**TASK PROMPT**. From the data below, return the exact lines starting at the line containing "s.fcWrite j v" and ending at the line containing "s.leakCfg b n u v", both included, and nothing else.

**GIVEN DATA**.
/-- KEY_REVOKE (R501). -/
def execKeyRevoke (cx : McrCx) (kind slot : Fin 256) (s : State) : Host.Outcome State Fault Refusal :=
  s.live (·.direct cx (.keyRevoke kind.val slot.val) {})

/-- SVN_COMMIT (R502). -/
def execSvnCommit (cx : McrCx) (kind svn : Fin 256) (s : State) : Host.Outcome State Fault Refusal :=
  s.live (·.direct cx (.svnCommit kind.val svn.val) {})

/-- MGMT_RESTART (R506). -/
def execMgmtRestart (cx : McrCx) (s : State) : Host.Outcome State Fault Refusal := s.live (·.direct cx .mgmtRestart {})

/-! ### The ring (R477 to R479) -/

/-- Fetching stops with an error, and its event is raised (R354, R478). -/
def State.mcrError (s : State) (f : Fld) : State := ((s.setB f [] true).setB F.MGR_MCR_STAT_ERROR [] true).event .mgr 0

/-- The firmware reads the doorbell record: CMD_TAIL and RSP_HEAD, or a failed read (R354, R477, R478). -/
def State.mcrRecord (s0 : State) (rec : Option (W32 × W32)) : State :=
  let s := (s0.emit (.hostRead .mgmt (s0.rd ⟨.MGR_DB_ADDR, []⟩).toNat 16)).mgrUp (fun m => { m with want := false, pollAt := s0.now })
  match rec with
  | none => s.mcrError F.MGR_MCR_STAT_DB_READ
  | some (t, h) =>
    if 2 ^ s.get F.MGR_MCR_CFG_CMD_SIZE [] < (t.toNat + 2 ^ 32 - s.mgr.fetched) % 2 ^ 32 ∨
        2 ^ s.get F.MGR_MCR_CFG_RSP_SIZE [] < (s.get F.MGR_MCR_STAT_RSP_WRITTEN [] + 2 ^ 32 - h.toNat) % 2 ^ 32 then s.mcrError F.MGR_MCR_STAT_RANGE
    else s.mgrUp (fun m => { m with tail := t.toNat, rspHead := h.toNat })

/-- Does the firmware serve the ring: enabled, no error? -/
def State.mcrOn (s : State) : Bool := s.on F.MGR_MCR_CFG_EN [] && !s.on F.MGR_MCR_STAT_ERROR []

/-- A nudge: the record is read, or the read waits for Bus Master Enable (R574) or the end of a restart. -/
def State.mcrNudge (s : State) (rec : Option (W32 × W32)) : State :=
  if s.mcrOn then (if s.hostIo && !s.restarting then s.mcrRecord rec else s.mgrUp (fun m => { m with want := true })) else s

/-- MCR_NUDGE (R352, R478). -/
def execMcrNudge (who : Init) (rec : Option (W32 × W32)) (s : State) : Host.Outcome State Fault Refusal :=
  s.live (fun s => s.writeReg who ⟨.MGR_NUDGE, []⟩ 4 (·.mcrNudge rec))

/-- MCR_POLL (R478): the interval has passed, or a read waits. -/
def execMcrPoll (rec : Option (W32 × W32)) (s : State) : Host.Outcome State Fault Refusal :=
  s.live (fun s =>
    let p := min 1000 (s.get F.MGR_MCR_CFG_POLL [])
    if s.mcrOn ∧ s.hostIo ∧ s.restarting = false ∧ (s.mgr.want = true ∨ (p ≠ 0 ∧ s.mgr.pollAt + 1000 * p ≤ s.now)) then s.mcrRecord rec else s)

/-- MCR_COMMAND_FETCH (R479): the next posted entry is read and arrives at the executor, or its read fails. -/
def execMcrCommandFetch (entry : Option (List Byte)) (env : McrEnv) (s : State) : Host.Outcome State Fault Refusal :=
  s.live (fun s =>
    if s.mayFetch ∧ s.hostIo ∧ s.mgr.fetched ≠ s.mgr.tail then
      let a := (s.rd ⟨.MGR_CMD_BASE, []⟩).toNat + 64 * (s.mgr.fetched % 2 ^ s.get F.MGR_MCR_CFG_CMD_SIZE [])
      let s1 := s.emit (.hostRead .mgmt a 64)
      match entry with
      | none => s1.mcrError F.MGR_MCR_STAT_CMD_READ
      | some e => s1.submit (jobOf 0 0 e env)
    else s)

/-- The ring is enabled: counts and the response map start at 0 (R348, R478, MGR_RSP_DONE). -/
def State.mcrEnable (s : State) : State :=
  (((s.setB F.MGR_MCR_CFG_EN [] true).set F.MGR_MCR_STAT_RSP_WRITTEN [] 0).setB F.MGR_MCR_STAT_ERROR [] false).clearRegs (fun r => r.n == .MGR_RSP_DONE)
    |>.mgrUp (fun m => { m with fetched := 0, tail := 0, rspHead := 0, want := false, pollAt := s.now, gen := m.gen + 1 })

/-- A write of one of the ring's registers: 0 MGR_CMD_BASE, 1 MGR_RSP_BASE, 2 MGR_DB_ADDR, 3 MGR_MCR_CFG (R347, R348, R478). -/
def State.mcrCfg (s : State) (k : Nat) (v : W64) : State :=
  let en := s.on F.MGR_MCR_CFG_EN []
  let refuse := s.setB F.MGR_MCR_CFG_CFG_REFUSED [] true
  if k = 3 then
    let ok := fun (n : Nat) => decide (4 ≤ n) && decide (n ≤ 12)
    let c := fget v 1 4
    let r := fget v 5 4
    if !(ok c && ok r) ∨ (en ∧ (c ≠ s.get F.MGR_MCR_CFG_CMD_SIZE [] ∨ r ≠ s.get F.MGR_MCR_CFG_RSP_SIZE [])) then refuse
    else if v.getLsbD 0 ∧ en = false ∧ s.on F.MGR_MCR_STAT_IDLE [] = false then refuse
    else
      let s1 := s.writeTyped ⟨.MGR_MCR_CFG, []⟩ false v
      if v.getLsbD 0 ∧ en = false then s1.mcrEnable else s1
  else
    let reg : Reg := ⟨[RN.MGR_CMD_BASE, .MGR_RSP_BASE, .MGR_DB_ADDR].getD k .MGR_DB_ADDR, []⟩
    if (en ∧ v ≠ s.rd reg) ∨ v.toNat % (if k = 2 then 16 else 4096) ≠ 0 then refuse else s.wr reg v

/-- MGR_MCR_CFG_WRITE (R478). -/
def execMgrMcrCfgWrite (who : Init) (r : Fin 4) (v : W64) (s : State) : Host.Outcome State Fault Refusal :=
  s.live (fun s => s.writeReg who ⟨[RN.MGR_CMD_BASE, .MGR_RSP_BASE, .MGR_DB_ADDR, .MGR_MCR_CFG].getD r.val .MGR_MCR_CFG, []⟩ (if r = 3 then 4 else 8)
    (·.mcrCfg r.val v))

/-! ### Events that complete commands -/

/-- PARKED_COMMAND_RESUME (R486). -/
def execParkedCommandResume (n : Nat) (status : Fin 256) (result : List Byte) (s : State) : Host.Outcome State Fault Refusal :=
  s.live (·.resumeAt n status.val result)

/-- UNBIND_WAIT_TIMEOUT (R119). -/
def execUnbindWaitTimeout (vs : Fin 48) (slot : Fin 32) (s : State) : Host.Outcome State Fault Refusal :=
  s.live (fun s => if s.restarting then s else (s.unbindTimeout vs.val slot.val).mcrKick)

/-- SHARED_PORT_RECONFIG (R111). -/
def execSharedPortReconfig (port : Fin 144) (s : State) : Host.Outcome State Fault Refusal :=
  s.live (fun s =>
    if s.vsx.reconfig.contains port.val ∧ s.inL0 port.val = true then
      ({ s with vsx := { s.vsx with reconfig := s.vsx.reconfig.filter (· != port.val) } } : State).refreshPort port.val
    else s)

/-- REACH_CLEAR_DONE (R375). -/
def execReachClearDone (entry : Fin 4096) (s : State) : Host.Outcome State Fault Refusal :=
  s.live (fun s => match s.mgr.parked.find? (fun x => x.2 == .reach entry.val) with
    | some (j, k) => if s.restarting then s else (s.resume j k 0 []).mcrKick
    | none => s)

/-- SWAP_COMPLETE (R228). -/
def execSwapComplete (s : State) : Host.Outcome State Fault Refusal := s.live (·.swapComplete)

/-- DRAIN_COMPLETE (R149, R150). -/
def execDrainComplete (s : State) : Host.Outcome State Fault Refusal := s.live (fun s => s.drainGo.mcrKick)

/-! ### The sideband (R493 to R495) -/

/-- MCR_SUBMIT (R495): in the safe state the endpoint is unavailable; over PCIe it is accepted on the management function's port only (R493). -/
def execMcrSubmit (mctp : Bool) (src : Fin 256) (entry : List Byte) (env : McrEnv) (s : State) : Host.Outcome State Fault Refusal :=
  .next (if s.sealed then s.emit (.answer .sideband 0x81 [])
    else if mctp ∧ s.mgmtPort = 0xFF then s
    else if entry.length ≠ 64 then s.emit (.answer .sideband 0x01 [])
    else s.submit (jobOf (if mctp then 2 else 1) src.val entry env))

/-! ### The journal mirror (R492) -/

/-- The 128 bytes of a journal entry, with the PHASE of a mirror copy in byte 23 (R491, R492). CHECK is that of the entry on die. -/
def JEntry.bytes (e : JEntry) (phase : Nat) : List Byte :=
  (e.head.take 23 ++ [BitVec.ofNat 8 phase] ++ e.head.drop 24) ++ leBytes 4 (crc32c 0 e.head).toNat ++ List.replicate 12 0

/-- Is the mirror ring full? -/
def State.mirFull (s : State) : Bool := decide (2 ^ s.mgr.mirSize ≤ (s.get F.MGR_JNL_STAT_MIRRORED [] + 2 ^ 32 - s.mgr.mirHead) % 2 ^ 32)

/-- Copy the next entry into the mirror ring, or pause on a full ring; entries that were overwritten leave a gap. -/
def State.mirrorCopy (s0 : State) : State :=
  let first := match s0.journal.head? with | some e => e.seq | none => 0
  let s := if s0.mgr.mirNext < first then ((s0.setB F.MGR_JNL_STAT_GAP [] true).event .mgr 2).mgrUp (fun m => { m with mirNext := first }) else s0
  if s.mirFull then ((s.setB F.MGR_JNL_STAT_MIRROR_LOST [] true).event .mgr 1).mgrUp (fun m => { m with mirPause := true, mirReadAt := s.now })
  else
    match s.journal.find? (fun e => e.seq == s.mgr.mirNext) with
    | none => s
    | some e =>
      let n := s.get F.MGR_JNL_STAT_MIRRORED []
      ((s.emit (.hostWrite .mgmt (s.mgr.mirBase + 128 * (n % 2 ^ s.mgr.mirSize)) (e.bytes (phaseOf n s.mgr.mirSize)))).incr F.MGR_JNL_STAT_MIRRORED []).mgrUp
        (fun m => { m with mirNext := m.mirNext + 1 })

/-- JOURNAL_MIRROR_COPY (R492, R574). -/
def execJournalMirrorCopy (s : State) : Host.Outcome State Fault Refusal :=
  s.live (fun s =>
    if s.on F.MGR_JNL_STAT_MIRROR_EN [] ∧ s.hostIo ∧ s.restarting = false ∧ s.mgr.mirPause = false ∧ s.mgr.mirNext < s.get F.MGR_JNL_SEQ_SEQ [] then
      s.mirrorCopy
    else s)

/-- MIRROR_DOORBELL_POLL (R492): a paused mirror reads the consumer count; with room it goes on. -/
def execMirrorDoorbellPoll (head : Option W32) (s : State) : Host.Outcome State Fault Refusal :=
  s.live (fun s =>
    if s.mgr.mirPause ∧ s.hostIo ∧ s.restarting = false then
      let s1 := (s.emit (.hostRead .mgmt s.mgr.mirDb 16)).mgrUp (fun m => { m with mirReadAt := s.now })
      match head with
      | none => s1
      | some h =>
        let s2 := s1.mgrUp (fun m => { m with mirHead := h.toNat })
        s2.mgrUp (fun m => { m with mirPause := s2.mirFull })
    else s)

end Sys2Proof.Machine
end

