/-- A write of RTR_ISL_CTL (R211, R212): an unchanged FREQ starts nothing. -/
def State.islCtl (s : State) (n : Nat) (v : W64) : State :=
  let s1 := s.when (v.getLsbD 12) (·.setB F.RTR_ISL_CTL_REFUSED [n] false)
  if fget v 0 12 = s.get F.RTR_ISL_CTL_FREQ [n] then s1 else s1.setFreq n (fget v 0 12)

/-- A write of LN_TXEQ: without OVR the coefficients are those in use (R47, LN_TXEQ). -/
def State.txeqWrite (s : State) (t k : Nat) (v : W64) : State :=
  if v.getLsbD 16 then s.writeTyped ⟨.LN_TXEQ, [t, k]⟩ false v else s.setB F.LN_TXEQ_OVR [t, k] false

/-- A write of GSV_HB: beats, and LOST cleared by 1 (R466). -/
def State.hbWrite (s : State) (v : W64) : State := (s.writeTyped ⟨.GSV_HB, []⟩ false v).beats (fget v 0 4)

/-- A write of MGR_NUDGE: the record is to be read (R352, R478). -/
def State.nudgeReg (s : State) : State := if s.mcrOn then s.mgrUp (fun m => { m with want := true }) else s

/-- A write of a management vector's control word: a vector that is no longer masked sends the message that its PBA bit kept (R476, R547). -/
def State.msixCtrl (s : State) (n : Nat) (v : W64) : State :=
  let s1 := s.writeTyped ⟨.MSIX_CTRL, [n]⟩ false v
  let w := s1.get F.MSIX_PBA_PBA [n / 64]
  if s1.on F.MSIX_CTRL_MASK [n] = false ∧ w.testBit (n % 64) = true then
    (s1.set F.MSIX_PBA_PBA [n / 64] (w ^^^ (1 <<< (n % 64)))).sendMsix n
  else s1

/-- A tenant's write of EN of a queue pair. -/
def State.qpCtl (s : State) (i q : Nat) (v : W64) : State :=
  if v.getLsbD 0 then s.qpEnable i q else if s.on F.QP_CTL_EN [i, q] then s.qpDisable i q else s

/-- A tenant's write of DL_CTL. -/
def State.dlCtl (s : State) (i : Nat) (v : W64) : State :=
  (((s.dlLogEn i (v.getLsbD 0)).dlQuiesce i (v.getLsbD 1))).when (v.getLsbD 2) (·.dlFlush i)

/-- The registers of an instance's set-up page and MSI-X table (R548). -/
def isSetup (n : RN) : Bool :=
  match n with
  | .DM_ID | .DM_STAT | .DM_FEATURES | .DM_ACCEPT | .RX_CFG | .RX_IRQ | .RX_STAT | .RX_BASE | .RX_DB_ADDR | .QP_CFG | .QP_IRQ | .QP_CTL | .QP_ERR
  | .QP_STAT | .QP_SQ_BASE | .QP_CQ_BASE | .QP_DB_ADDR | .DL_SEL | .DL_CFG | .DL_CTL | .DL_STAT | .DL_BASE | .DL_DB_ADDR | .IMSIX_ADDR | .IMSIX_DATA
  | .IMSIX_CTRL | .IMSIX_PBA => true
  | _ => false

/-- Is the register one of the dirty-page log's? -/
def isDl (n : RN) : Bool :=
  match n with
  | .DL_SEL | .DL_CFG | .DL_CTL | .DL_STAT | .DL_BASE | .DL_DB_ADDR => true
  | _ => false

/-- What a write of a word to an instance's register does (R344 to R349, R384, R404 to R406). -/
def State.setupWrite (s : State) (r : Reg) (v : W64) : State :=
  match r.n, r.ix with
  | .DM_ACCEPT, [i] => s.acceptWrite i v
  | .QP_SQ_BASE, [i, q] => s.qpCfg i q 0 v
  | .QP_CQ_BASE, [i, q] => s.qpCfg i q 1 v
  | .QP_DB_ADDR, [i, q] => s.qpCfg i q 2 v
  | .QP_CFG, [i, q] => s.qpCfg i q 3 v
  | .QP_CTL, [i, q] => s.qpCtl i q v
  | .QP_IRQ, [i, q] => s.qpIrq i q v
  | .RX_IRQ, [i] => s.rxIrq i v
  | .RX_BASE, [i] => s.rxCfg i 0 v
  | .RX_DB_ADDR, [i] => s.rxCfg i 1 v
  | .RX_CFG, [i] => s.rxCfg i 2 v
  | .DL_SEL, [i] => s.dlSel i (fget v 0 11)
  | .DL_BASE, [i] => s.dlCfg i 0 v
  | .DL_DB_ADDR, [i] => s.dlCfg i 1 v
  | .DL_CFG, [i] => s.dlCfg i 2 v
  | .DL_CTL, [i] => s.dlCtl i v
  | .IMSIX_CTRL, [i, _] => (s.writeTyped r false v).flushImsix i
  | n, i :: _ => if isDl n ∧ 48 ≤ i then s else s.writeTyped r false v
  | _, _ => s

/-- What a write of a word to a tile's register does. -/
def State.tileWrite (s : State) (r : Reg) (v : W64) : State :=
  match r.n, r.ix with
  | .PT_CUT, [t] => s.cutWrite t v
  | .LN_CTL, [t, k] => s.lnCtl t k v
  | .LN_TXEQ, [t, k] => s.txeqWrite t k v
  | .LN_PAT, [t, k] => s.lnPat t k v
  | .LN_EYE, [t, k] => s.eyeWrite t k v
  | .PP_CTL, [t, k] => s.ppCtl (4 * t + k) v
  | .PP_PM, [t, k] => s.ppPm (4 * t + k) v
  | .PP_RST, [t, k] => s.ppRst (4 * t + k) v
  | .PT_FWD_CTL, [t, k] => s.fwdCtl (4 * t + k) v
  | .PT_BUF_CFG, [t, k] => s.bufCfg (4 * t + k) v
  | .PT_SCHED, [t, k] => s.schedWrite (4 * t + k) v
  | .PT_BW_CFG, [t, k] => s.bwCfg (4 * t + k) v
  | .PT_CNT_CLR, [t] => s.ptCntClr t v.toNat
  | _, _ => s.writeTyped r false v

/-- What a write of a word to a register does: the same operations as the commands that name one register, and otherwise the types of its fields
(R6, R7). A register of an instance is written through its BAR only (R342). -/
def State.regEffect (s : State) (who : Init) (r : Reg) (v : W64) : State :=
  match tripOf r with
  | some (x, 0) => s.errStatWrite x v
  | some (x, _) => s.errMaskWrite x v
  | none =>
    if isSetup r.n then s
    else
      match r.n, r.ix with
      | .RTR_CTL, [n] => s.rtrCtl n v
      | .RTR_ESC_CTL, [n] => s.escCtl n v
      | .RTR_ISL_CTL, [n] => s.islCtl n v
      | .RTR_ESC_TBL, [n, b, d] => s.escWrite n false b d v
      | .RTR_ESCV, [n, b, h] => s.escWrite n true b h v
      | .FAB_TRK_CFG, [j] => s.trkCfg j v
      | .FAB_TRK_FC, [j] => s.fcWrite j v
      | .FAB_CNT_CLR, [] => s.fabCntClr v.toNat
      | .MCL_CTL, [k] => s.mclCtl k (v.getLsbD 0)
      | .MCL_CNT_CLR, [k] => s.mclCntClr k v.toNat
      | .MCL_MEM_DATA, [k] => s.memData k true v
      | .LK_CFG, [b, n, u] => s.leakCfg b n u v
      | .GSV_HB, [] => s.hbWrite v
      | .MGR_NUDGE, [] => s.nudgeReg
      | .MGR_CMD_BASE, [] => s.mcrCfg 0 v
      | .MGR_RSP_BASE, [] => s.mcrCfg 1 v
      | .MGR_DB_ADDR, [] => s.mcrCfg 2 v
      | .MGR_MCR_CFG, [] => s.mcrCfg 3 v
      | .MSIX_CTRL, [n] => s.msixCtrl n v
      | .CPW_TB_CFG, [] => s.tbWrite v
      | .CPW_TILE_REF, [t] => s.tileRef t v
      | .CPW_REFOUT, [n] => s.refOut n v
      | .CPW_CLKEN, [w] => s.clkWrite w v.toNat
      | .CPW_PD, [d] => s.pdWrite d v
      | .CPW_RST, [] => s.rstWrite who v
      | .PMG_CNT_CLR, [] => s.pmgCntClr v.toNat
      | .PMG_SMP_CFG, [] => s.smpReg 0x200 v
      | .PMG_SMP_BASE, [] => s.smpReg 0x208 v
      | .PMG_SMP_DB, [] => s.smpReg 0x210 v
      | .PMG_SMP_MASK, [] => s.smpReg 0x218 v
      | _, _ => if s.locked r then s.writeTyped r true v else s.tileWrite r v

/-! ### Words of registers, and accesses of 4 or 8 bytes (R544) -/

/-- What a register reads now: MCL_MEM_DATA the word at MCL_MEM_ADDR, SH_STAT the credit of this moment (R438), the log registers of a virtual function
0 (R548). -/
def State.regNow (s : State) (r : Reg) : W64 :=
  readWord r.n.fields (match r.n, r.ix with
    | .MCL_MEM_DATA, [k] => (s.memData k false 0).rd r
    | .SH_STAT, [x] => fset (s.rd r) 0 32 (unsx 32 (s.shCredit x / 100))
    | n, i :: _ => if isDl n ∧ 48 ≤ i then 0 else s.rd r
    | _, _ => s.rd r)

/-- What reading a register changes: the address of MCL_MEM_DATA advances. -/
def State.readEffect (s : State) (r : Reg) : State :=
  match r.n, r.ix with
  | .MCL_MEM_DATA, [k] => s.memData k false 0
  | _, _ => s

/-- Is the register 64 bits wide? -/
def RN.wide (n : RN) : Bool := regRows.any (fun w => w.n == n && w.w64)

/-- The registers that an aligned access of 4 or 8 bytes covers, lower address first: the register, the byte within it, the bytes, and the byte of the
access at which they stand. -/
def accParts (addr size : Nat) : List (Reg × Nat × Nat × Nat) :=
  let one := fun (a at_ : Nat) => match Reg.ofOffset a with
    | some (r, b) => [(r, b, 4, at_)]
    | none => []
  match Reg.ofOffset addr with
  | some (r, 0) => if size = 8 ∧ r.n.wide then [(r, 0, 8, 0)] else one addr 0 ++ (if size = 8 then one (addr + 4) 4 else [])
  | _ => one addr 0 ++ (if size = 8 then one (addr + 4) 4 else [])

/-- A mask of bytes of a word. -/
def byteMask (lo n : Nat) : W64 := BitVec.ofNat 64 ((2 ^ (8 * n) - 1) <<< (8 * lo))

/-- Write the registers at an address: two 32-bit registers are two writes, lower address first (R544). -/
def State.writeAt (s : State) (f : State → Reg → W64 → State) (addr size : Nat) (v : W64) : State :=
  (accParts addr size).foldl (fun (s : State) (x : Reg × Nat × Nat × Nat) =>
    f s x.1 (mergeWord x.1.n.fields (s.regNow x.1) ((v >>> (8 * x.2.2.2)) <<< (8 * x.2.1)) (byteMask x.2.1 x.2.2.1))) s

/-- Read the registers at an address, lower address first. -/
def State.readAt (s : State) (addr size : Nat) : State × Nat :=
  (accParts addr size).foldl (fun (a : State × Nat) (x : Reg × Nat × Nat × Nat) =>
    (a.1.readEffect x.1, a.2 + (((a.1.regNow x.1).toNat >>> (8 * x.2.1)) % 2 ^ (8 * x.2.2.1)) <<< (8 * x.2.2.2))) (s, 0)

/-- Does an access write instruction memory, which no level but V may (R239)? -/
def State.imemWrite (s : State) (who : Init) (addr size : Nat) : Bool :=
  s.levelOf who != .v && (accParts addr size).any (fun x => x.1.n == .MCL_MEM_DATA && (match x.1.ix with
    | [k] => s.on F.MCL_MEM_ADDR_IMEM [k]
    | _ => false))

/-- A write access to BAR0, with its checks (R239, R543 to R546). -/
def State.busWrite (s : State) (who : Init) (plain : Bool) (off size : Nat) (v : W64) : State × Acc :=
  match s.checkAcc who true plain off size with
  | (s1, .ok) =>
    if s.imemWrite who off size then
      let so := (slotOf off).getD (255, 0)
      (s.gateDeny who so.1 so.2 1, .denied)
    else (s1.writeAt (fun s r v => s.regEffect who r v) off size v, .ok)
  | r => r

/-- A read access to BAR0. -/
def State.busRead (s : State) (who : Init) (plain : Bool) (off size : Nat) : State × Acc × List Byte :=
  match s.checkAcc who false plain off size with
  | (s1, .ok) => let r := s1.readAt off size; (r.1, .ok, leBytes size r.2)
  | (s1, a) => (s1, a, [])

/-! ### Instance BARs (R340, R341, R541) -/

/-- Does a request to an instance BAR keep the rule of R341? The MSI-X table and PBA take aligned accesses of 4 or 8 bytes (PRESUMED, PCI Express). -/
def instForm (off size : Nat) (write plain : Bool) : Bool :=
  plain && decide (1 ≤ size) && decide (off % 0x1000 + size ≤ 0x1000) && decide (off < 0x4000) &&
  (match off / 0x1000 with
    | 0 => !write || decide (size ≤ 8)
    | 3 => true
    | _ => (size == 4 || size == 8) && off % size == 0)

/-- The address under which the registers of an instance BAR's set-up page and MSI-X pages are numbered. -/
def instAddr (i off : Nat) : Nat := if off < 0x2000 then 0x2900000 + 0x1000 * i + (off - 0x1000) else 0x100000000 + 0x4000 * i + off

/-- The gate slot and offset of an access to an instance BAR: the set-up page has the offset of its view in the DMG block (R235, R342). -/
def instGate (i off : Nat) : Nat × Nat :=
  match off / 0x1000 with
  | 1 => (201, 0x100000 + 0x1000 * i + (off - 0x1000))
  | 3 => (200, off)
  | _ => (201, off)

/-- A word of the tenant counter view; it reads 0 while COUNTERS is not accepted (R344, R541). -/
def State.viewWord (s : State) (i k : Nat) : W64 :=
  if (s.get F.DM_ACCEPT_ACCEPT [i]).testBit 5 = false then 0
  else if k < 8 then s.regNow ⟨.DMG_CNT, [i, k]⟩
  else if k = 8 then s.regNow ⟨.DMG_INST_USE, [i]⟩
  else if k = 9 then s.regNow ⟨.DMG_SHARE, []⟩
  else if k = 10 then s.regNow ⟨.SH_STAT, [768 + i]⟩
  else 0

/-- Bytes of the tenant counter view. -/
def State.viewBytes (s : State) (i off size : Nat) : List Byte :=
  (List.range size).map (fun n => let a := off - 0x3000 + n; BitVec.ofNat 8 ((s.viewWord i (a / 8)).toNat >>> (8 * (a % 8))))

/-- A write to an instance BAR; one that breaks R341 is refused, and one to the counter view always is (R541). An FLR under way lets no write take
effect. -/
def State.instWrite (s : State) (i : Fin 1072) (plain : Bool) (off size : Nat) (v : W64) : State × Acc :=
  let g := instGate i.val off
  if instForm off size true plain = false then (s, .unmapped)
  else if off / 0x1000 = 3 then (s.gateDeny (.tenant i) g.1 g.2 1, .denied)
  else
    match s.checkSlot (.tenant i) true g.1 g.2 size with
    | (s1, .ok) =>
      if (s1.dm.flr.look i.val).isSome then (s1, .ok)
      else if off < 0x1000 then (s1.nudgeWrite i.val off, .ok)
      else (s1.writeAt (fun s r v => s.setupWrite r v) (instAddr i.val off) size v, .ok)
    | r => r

**SOLUTION TO THIS PROBLEM**.
      | .FAB_TRK_FC, [j] => s.fcWrite j v
      | .FAB_CNT_CLR, [] => s.fabCntClr v.toNat
      | .MCL_CTL, [k] => s.mclCtl k (v.getLsbD 0)
      | .MCL_CNT_CLR, [k] => s.mclCntClr k v.toNat
      | .MCL_MEM_DATA, [k] => s.memData k true v
      | .LK_CFG, [b, n, u] => s.leakCfg b n u v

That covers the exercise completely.